12.5.09


 


Numa tela em branco, pincelada após pincelada, vai-se dando formas a um estado de alma traduzido em cores, traços e riscos.

Carregando-se mais no azul para que se possa percepcionar a agitação das águas que se tenta recriar. O preto serve para dar formato as âncoras que se vêem presas a uma silhueta humana. Preto e mais preto agarrado a cada membro de um corpo demasiado franzino para segurar tanto peso.

A vida tumultuosa e imprevisível é representada por um mar revolto e encrespado, os constantes e permanentes obstáculos ganham o contorno de ondas.

Sob a aparência de uma pequena e discreta “mancha” consegue-se vislumbrar o lugar que se pretende alcançar. O possível oásis onde se possa saciar a sede, matar a fome e conquistar a tranquilidade.

 

Com tons pálidos, o esboço de um ser humano salienta-se, um rosto sem definições, sem características particulares. Vê-se o significado da sobrevivência, traduzida em braçadas constantes para conseguir manter um corpo demasiado fraco, com demasiado peso, à tona. Esse rosto, esse corpo pode ser de qualquer um, pode ser meu, teu, dele ou daquele! Quantos de vós já se sentiram a afogar, a perder a força e a querer desistir?
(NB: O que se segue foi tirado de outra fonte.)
-- ==== Sys2Proof/Machine/Flags.lean ====
section
/-! DEFINITION. Counters and the flags that follow from them: saturating counters, counters whose overflow the manual
leaves open, the interrupt bits of INT_STATUS (R333) and the status pins (R334). -/

namespace Sys2Proof.Machine

/-- A counter that the manual says saturates, moved up by n. -/
def satAdd {w : Nat} (x : BitVec w) (n : Nat) : BitVec w :=
  if x.toNat + n < 2 ^ w then BitVec.ofNat w (x.toNat + n) else BitVec.allOnes w

/-- A counter whose overflow the manual does not describe, moved up by n: a free value past its maximum (log 3). -/
def bumpBy {w : Nat} (x : BitVec w) (n : Nat) : BitVec w :=
  if x.toNat + n < 2 ^ w then BitVec.ofNat w (x.toNat + n) else Config.pastMax w

/-- The same by one. -/
def bump {w : Nat} (x : BitVec w) : BitVec w := bumpBy x 1

/-- Bits of INT_STATUS (Table 13.6). -/
def irqWinDone : Nat := 0
def irqErrPending : Nat := 1
def irqErrOverflow : Nat := 2
def irqTxtsPending : Nat := 3
def irqTxtsOverflow : Nat := 4
def irqTimeState : Nat := 5
def irqMeterRing : Nat := 6
def irqFault : Nat := 7
def irqBistDone : Nat := 8

/-- Set a bit of INT_STATUS on the tick of its event (R333). -/
def setIrq (t : Tsu) (bit : Nat) : Tsu := { t with intStatus := t.intStatus ||| (1#32 <<< bit) }

/-- TSU_IRQ (R333): high while any bit is set in both INT_STATUS and INT_ENABLE. -/
def tsuIrq (t : Tsu) : Bool := decide (t.intStatus &&& t.intEnable ≠ 0)

/-- TSU_LOCK (R41, Table 13.7). -/
def pinLock (t : Tsu) : Bool :=
  decide (t.tc.state = .locked) && decide (t.phase = .run ∨ t.phase = .onDemand)

/-- TSU_HOLD (R41, Table 13.7). -/
def pinHold (t : Tsu) : Bool :=
  decide (t.tc.state = .holdover ∨ t.tc.state = .freeRun) && decide (t.phase = .run ∨ t.phase = .onDemand)

/-- TSU_FAULT (R334, R340). -/
def pinFault (t : Tsu) : Bool := decide (t.phase = .faultHold)

/-- TSU_PPS (R334): high for 100 µs from the edge of R42, and low in every state but LOCKED and HOLDOVER. -/
def pinPps (t : Tsu) : Bool :=
  decide (t.tc.frc.toNat < t.tc.ppsUntil) && decide (t.tc.state = .locked ∨ t.tc.state = .holdover) && decide (t.phase = .run ∨ t.phase = .onDemand)

/-- FJZ_FREE, FJZ_ACQ, FJZ_LOCK and FJZ_HOLD (R104): exactly the one that matches LOCK_STATE, none in reset. -/
def fjzPin (f : Fjz) (l : LockState) : Bool := f.rstN && decide (f.lock = l)

/-- What a reference output of a Fjouz chip sends (R91): low, the clock that OUT_FREQ chooses, or its pulse high. -/
inductive OutLine where
  | low | clock (freq : U8) | high
  deriving DecidableEq, Repr

/-- A reference output (R91): low while hall time is not established or the mode is off. -/
def fjzOutput (f : Fjz) (o : Nat) : OutLine :=
  let x := f.outs.get {} o
  if !f.rstN || !f.established then .low
  else if x.mode = 1 then .clock x.freq
  else if x.mode = 2 ∧ f.frc.toNat < x.highUntil then .high
  else .low

/-- FJZ_FAULT (R348). -/
def fjzFault (f : Fjz) : Bool := f.rstN && decide (f.selfTest = .failed)

end Sys2Proof.Machine
end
Já alguma vez se sentiram no meio de um oceano, sabendo que para sobreviver teriam de nadar sem parar, vencer o cansaço, o medo, e ainda suportar o peso de âncoras amarradas a cada uma das pernas e cada um dos braços? Tiveram de boiar e descansar para recuperar forças, fôlego, para logo em seguida, após algumas braçadas fortes, se sentirem novamente cansados e impotentes para prosseguir um milímetro mais.
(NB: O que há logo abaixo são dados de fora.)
-- ==== Sys2Proof/Machine/Agent.lean ====
section
/-! DEFINITION. The dictionary agent (12_zalcy_dictionary.md): the message header, the checks of Table 12.5 in order,
worlds and secure requests, duplicate protection, commit classes and pending writes, tunnelling, and responses. Every
write and pop read of an object is one WriteOp or ReadOp run by the agent. -/

namespace Sys2Proof.Machine

/-! ## The header (Table 12.4) -/

/-- The 256 header bits of a message. -/
def headerBits (q : Req) (index sub typ length status : Nat) (applied : Bool) : BitVec 256 :=
  pack 256 [(0, 8, q.version.toNat), (8, 8, typ), (16, 1, b2n q.secure), (17, 1, b2n q.applyAck),
    (18, 1, b2n q.byPort), (19, 1, b2n q.useElement), (20, 1, b2n applied), (24, 8, q.port.toNat),
    (32, 32, q.reqId.toNat), (64, 24, q.target.toNat), (88, 16, q.origin.toNat), (104, 16, index), (120, 8, sub),
    (128, 32, q.element.toNat), (160, 16, length), (176, 16, status), (192, 64, q.secCounter.toNat)]

/-- A request as its message spells it: header, value and tag. -/
def requestBytes (q : Req) (index sub : Nat) (v : Bytes) : Bytes :=
  bvBytes (headerBits q index sub q.typ.toNat q.length.toNat 0 false) ++ v ++ (if q.secure then bvBytes q.tag else [])

/-- The tag of a message (R318): the leftmost 16 octets of HMAC-SHA-256 of header and value. -/
def tagOf (key : BitVec 256) (hdr : BitVec 256) (v : Bytes) : BitVec 128 :=
  bytesBv 128 ((hmac (bvBytes key) (bvBytes hdr ++ v)).take 16)

/-! ## Sources and selectors (R316) -/

def sourceNumber : Source → Nat
  | .window => 0
  | .tunA => 1
  | .tunB => 2
  | .net => 3

/-- A TSU is reached by its window and two tunnels, a Fjouz chip by the network (R18, R307). -/
def sourceOf (d : Dev) (src : Source) : Bool :=
  match d, src with
  | .tsu, .net => false
  | .tsu, _ => true
  | .fjz, .net => true
  | .fjz, _ => false

def selectorKey (src : Source) (index sub : Nat) : Nat := sourceNumber src * 2 ^ 24 + index * 256 + sub

def selector (s : State) (d : Dev) (q : Req) (index sub : Nat) : Nat :=
  (agent s d).selectors.get 0 (selectorKey q.src index sub)

def setSelector (d : Dev) (q : Req) (index sub v : Nat) : State → State :=
  onAgent d fun a => { a with selectors := a.selectors.set 0 (selectorKey q.src index sub) v }

/-- The element a request addresses: ELEMENT, or what the selector names (R316). -/
def element (s : State) (d : Dev) (q : Req) (index sub : Nat) : Nat :=
  if q.useElement then q.element.toNat else selector s d q index sub

/-! ## Status (Table 12.5) -/

def stOk : Nat := 0
def stPending : Nat := 1
def stFormat : Nat := 2
def stVersion : Nat := 3
def stAuth : Nat := 4
def stNoObject : Nat := 5
def stAccess : Nat := 6
def stWorld : Nat := 7
def stSealed : Nat := 8
def stLength : Nat := 9
def stState : Nat := 10
def stRange : Nat := 11
def stBusy : Nat := 12
def stNoRoute : Nat := 13
def stTimeout : Nat := 14

/-- Access codes (Table 0.6). -/
inductive Access where
  | ro | rw | wo | rws | sealed
  deriving DecidableEq, Repr

/-- Commit classes (Table 12.7): at once, at a herd boundary, at the die boundary, held for the ledger, held for
Fjouz rounds. -/
inductive Commit where
  | now | herd (ctx : Nat) | die | ledger (ctx entry : Nat) (iter : Nat) | fjouz
  deriving DecidableEq, Repr

/-- A write of one object: where it lies, the checks the object adds, and its effect. `size` 0 is a variable DOMAIN of 1 to
`maxSize` octets. `result` is the status that the effect's own rule answers; `accept` is
what an accepted write does at once, also where `apply` waits; `refuse` is what its rule has a write do that is refused for its
state or value (R312: any record that the rule names is still written). -/
structure WriteOp where
  index   : Nat
  sub     : Nat
  access  : Access := .rw
  size    : Nat
  maxSize : Nat := 0
  bytes   : Bytes
  whole   : Bool := true
  kind    : Nat := 0
  elem    : Nat := 0
  second  : Nat := 0
  present : State → Bool := fun _ => true
  ready   : State → Bool := fun _ => true
  range   : State → Bool := fun _ => true
  cls     : State → Commit := fun _ => .now
  result  : State → Nat := fun _ => 0
  accept  : State → State := id
  refuse  : State → State := id
  apply   : State → State

/-- A read with its own row: a pop, or a plain read of one object. -/
structure ReadOp where
  index   : Nat
  sub     : Nat
  kind    : Nat := 0
  elem    : Nat := 0
  pop     : Bool := false
  present : State → Bool := fun _ => true
  value   : State → Bytes
  effect  : State → State := id

/-! ## The checks -/

/-- ORIGIN and APPLY_ACK of a window request are the agent's (R310). -/
def asTaken (q : Req) : Req :=
  if q.src = .window then { q with origin := 0xFFFF, applyAck := false } else q

/-- The secure request passes R318. -/
def authOk (a : Agent) (q : Req) (hdr : BitVec 256) (v : Bytes) : Bool :=
  a.secKeyValid && decide (fld q.secCounter 40 24 = a.bootId) &&
    decide (fldN a.secLast 0 40 < fldN q.secCounter 0 40) && decide (q.tag = tagOf a.secKey hdr v)

/-- The request is of the secure world (R317), once it has passed its checks. -/
def secureReq (q : Req) : Bool := if q.src = .window then q.busSecure else q.secure

/-- FORMAT, VERSION and AUTH, in order: the checks that do not depend on the object. -/
def headStatus (a : Agent) (q : Req) (typ : Nat) (whole : Bool) (hdr : BitVec 256) (v : Bytes) : Nat :=
  if q.typ.toNat ≠ typ ∨ !whole ∨ 1024 < q.length.toNat ∨ (q.src ≠ .window ∧ q.origin = 0xFFFF) then stFormat
  else if q.version ≠ 1 then stVersion
  else if q.src = .window ∧ q.secure ≠ q.busSecure then stAuth
  else if q.src ≠ .window ∧ q.secure ∧ !authOk a q hdr v then stAuth
  else stOk

/-- The world check of a write (R319). -/
def worldRefused (s : State) (d : Dev) (q : Req) (op : WriteOp) : Bool :=
  !secureReq q &&
    (decide (op.access = .rws ∨ op.access = .sealed) || subSecure (agent s d).worldSub op.index ||
      (match d with
        | .tsu => herdSecure s.tsu op.index || elemSecure s.tsu op.kind op.elem
        | .fjz => false))

/-- Pending writes of class H and D that one more would exceed (R322). -/
def pendingFull (a : Agent) (c : Commit) : Bool :=
  match c with
  | .herd h => decide (256 ≤ a.pending.length ∨ 64 ≤ (a.pending.filter fun w => decide (w.ctx = h)).length)
  | .ledger .. => decide (1024 ≤ a.heldLedger.length)
  | _ => false

/-- Something of the tick is still to come ahead of its phase 8: the work of phase 7, or a waiting command of R128. -/
def phase8Waits (s : State) : Bool :=
  !(s.tsu.bounds.isEmpty && s.tsu.ended.isEmpty && s.tsu.ledgerOps.isEmpty) ||
    (s.pending ++ s.later).any fun i => (placeOf i).any fun y => decide (y.dev = .tsu ∧ y.lane = 0)

/-- A write of class H waits while its context runs, one of class D for phase 8 of its tick, one of the ledger while it is live
(Table 12.7), a Fjouz write while a round is open (R21). -/
def waits (s : State) (c : Commit) : Bool :=
  match c with
  | .herd h => decide ((s.tsu.herd h).state = .running)
  | .die => phase8Waits s
  | .ledger .. => true
  | .fjouz => true
  | _ => false

/-- Self-test block under which the objects of an index lie (Table 13.11; DEDUCED from its names, log 12). -/
def blockOf (index : Nat) : List Nat :=
  if index = 0x3100 then [2] else if index = 0x3101 then [3]
  else if index = 0x3300 ∨ index = 0x3380 ∨ (0x3400 ≤ index ∧ index < 0x3460) then [4]
  else if (0x2400 ≤ index ∧ index < 0x2434) ∨ index = 0x2440 ∨ index = 0x6280 ∨ (0x6300 ≤ index ∧ index < 0x6334) then [5]
  else if index = 0x5000 ∨ (0x5100 ≤ index ∧ index < 0x5140) ∨ (0x8100 ≤ index ∧ index < 0x8140) then [6]
  else if index = 0x5080 then [7]
  else if index = 0x6000 ∨ (0x6100 ≤ index ∧ index < 0x6140) then [8]
  else if index = 0x6080 ∨ index = 0x6090 ∨ index = 0x60A0 then [9]
  else if index = 0x7000 ∨ index = 0x7080 then [10]
  else if index = 0x7200 then [11]
  else if index = 0x5090 then [12]
  else if index = 0xA400 then [13, 14]
  else if index = 0xA100 ∨ index = 0xA200 then [15, 16]
  else if index = 0xA080 then [17]
  else if index = 0x9080 ∨ index = 0x9100 then [18]
  else []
A solução foi-vos dada pela razão: tinham apenas de desamarrar as âncoras e deixarem-nas escorrer até as profundezas. A indecisão foi-vos ditada pelo coração, quando continuaram e persistiram em alcançar a tal “mancha” sem se desfazerem do peso de uma âncora que fosse. A teimosia, o orgulho, a estupidez, a inocência, o carinho, o amor foram verdadeiros ditadores!
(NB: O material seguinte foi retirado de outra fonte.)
-- ==== Sys2Proof/Machine/StepOps.lean ====
section
/-! DEFINITION. The step sequencer's shared operations (R120 to R141): the descriptors looked at ahead, phase 4 of a tick, what is
due at a context's next descriptor, and the step boundary with its actions in the order of R128 and R264. -/

namespace Sys2Proof.Machine

/-! ## Looking ahead (R124 to R126) -/

/-- Launch modes (Table 5.4). -/
def modeFree : U8 := 0
def modeGated : U8 := 1
def modeSingle : U8 := 2

/-- FREE_GRID, unless a STRICT replay launches it as GATED (R299). -/
def freeGrid (t : Tsu) (x : Herd) : Bool := decide (x.mode = modeFree) && !t.replayStrict

/-- Descriptors the sequencer looks at ahead for one context at most (log 37). -/
def windowSize : Nat := 256

/-- The fire time of the STEP pronk that releases the k-th waiting descriptor (R136). -/
def releaseAt : List (HT × Nat) → Nat → Option HT
  | [], _ => none
  | (ht, n) :: rest, k => if k < n then some ht else releaseAt rest (k - n)

/-- The releases without the first descriptor of them. -/
def useRelease : List (HT × Nat) → List (HT × Nat)
  | [] => []
  | (ht, n) :: rest => if n ≤ 1 then rest else (ht, n - 1) :: rest

/-- Entries of a window that come before one on a way past the LOOPs. -/
def beforeOn (x : Herd) (path : List Bool) : Nat := (x.ahead.filter fun a => a.path.isPrefixOf path).length

/-- Descriptor `i` as it would enter the window, on BASE and ITER as they will stand there, with its grid time and gate timeout
converted or parked (R36, R124, R134); none while SINGLE_STEP has not released it. -/
def newAhead (t : Tsu) (x : Herd) (path : List Bool) (i iter : Nat) (base : HT) : Option Ahead :=
  let grid := if x.mode = modeSingle then releaseAt x.releases (beforeOn x path) else some (base + htOfNs (dOffset (t.desc i)))
  grid.map fun g =>
    { step := i, grid := g, base := base, iter := iter, path := path, gridTick := convert t.tc g,
      outTick := convert t.tc (g + htOfNs x.gateTimeout.toNat) }

/-- What follows a descriptor of the window: one descriptor, none after END, both ways past a LOOP (R122, R137). -/
def successors (t : Tsu) (x : Herd) (a : Ahead) : List (Option Ahead) :=
  let d := t.desc a.step
  let base := if dRebase d then a.base + htOfNs (dOffset d) else a.base
  if dType d = typeEnd then []
  else if dType d = typeLoop then
    [newAhead t x (a.path ++ [true]) (dNext d) (a.iter + 1) (if dRebase d then base else base + htOfNs (dPeriod d)),
      newAhead t x (a.path ++ [false]) (dAlt d) a.iter base]
  else [newAhead t x a.path (dNext d) a.iter base]

/-- The successors of entry k enter the window, once its gates are evaluated and they are released. -/
def growAt (t : Tsu) (x : Herd) (k : Nat) (a : Ahead) : Option (List Ahead) :=
  let ns := successors t x a
  if a.more && a.gridTick.any (fun g => decide (g ≤ t.tc.frc.toNat + 8)) && ns.all Option.isSome then
    some (x.ahead.set k { a with more := false } ++ ns.filterMap id)
  else none

/-- The window with the next descriptors to look at: the current one, or what follows one in it. -/
def growWindow (t : Tsu) (x : Herd) : Option (List Ahead) :=
  if x.badHead ∨ windowSize ≤ x.ahead.length then none
  else if x.ahead.isEmpty then (newAhead t x [] x.cur.toNat x.iter.toNat x.base).map ([·])
  else x.ahead.zipIdx.findSome? fun e => growAt t x e.2 e.1

/-- The window of a context is filled as far as it goes on this tick. -/
def fillAhead (h : Nat) : Nat → State → State
  | 0, s => s
  | fuel + 1, s =>
    match growWindow s.tsu (s.tsu.herd h) with
    | some as => fillAhead h fuel (onHerd h (fun x => { x with ahead := as }) s)
    | none => s

/-! ## Gates (R123, R125, R162, R163) -/

/-- An entry of a window has seen one of its consuming gates hold on an event. -/
def claims (t : Tsu) (a : Ahead) (n : Nat) : Bool :=
  (List.range 4).any fun k =>
    let g := dGate (t.desc a.step) k
    bitOf a.held k && gConsume g && decide (gKind g = 5 ∧ gObj g = n)

/-- Of two ways past the LOOPs at most one will be gone. -/
def diverge (p q : List Bool) : Bool := !p.isPrefixOf q && !q.isPrefixOf p

/-- An event is claimed by nothing that entry a could meet on its way: not at all, or only by descriptors on another way. -/
def claimFree (t : Tsu) (x : Herd) (a : Ahead) (n : Nat) : Bool :=
  !(t.event n).claimed ||
    ((x.ahead.any fun b => claims t b n) && x.ahead.all fun b => !claims t b n || diverge a.path b.path)

/-- A gate of a window entry holds on the values of this tick's end of phase 3. -/
def gateHolds (t : Tsu) (x : Herd) (a : Ahead) (g : BitVec 48) : Bool :=
  let v := gValue g a.iter
  let c := t.counter (gObj g)
  match gKind g with
  | 0 => true
  | 1 => decide (tineGate (t.part (gObj g)) (BitVec.ofNat 16 v) = .held)
  | 2 => !c.bad && ctrGe c.value (BitVec.ofNat 48 v)
  | 3 => !c.bad && decide (c.value = BitVec.ofNat 48 v)
  | 4 => !c.bad && c.value.getLsbD (gAdd g % 64)
  | 5 =>
    let e := t.event (gObj g)
    !e.bad && e.set && (!gConsume g || claimFree t x a (gObj g))
  | 6 => x.started
  | _ => false

/-- A TINE gate of a descriptor that sees a failed result: its number and round. -/
def failedGate (t : Tsu) (a : Ahead) : Option (Nat × U16) :=
  (List.range 4).findSome? fun k =>
    let g := dGate (t.desc a.step) k
    let v : U16 := BitVec.ofNat 16 (gValue g a.iter)
    if gKind g = 1 ∧ !bitOf a.held k ∧ tineGate (t.part (gObj g)) v = .failed then some (k, v) else none

/-- The gates of a window entry are evaluated on this tick: from F_G − 8, not after a fault of this die, and not for a
descriptor at or after H (R126, R135); in FREE_GRID on one tick only (Table 5.4). -/
def evaluates (t : Tsu) (x : Herd) (a : Ahead) : Bool :=
  match a.gridTick with
  | some g =>
    decide (g ≤ t.tc.frc.toNat + 8) && !x.selfFault && !x.stoppedNow &&
      (match x.halt with
        | some hh => decide (a.grid.toNat < hh.toNat)
        | none => true) &&
      (!freeGrid t x || decide (a.since = none))
  | none => false

/-- Change one entry of a window. -/
def onAhead (h i : Nat) (f : Ahead → Ahead) (s : State) : State :=
  onHerd h (fun x => { x with ahead := x.ahead.modify i f }) s

/-- Gate k of a window entry: once seen to hold it counts as held, and a consuming one claims its event. -/
def evalGate (h i k : Nat) (s : State) : State :=
  let x := s.tsu.herd h
  match x.ahead[i]? with
  | none => s
  | some a =>
    let g := dGate (s.tsu.desc a.step) k
    if bitOf a.held k then s
    else if gateHolds s.tsu x a g then
      let s := onAhead h i (fun a => { a with held := putBit a.held k true }) s
      if gKind g = 5 ∧ gConsume g then onEvent (gObj g) (fun e => { e with claimed := true }) s else s
    else s

/-- A descriptor launches its regions: a LAUNCH does, but a FETCH only in PLANNED (R236). -/
def launches (x : Herd) (d : Desc) : Bool := decide (dType d = typeLaunch) && decide (dSwap d ≠ 1 ∨ x.swap = .planned)

/-- The implicit region gate (R125). -/
def regionGate (t : Tsu) (x : Herd) (d : Desc) : Bool := !launches x d || regionsIdle t (dMask d)

/-- F_g of a window entry: the first tick on which the whole gate set holds; found again when a region was taken. -/
def findFg (t : Tsu) (x : Herd) (a : Ahead) : Ahead :=
  if a.held = 15#4 ∧ regionGate t x (t.desc a.step) then { a with fg := some (a.fg.getD t.tc.frc.toNat) }
  else { a with fg := none }

/-- Phase 4 of one window entry. -/
def evalAhead (h i : Nat) (s : State) : State :=
  match (s.tsu.herd h).ahead[i]? with
  | none => s
  | some a =>
    let s :=
      if evaluates s.tsu (s.tsu.herd h) a then
        forAll (List.range 4) (fun k s => evalGate h i k s)
          (onAhead h i (fun a => { a with since := some (a.since.getD s.tsu.now) }) s)
      else s
    onAhead h i (fun a => if a.since = none then a else findFg s.tsu (s.tsu.herd h) a) s

/-- The head of a window sees a failed TINE result: every member halts at this descriptor (R135). -/
def haltAtFailedGate (h : Nat) (s : State) : State :=
  let x := s.tsu.herd h
  match x.ahead.head? with
  | none => s
  | some a =>
    if a.since = none ∨ x.selfFault then s
    else
      match failedGate s.tsu a with
      | none => s
      | some (k, v) =>
        let part := s.tsu.part (gObj (dGate (s.tsu.desc a.step) k))
        let s := raiseHerd h 0x0504 true (herdObj h) (BitVec.ofNat 32 a.step) v.toNat part.failCause.toNat s
        endRun h .halted (onHerd h (fun x => { x with haltPoint := a.grid }) s)

/-- Phase 4 of one context. -/
def herdPhase4 (h : Nat) (s : State) : State :=
  if (s.tsu.herd h).state ≠ .running then s
  else
    let s := fillAhead h (2 * windowSize) s
    let s := forAll (List.range (s.tsu.herd h).ahead.length) (fun i s => evalAhead h i s) s
    haltAtFailedGate h s

/-- Phase 4 of the present tick, once: gates in ascending context and link order, then watches, then fetches (R128, R163,
R236). -/
def phase4 (s : State) : State :=
  if s.tsu.gatesAt = some s.tsu.tc.frc.toNat then s
  else
    let s := settleValues (onTsu (fun t => { t with gatesAt := some t.tc.frc.toNat }) s)
    let s := forAll s.tsu.held (fun h s => herdPhase4 h s) s
    enterErrs (forAll s.tsu.held (fun h s => swapPhase4 h s) (evalWatches s))

/-! ## What is due (R126, R135, R141, R257) -/

/-- What happens at a context's next descriptor on this tick. -/
inductive Due where
  | nothing | halted | silent | leaves (cause : Nat) | go
  deriving DecidableEq, Repr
Debateram-se mais e com mais força que a própria fúria de Neptuno num dia de tempestade! Resistiram e persistiram estoicamente, sentiram que nadavam em círculos, sabiam que perdiam tempo e mesmo assim continuaram em insistir? Insistiram em não abrir mão de pesos que já se encontravam mortos e a possibilidade de os salvar há muito tinha-se extinguido!

Tudo porque teriam que admitir que perderam, que se perderam - a vida, o conteúdo, o valor, o significado, o sentimento que aquelas âncoras representavam!

 

Sem saberem distinguir se o sabor a sal que sentiam na boca seria das lágrimas ou da água que vos ameaçava afogar, tiveram de largar, de desistir, e de esquecer os motivos que vos levaram a tentar salvar a todo o custo umas âncoras que, um dia, tiveram a forma de um bonito sentimento e os contornos de um sonho.

Sentimentos, sonhos que poderão ter a forma de âncoras para mim, para ti, para ele ou para aquele.

 

Numa última pincelada termina-se a tela com todas as cores, todos os traços e riscos que representam um estado de alma quando se termina uma história.

 

Susana Cabral

(Imagem: Barcos Holandeses na Tempestade, de J. M. W. Turner)

 
Link deste ArtigoPor Mil Razões..., às 01:10  Comentar

De susana cabral a 16 de Maio de 2009 às 23:54
Nunca em circunstancia alguma deveremos deixar de lutar para alcançar a "mancha" de sermos e estarmos felizes.
Apenas, na tomada de consciência , que estamos no caminho errado, não deveremos mudar o nosso objectivo (ser feliz) mas talvez alterar o caminho para lá chegar.

De Filipa Rocha a 16 de Maio de 2009 às 19:01
Todos os obstáculos que encontramos no nosso caminho, que nos querem roubar os sonhos e objectivos, são batalhas que depois de vencidas adoçam o sabor da conquista. E no final as recordações, boas ou menos boas, ficam guardadas e transformam-se em lições de vida que nos moldam ao longo do tempo...

De liliana a 14 de Maio de 2009 às 14:27
De facto a vida tem por vezes momentos em parece que estamos num verdadeiro oceano revolto, em que temos de nadar incessantemente para conseguirmos sobreviver. As forças começam a falhar e passa-nos pela cabeça simplesmente parar de lutar.

De PRM a 12 de Maio de 2009 às 13:30
Eu sei bem o que transmite este retrato porque eu já passei já senti tudo o que esta a descrever. E chego à conclusão que a vida é um retrato de sentimentos umas vezes bons outros mais desagradáveis.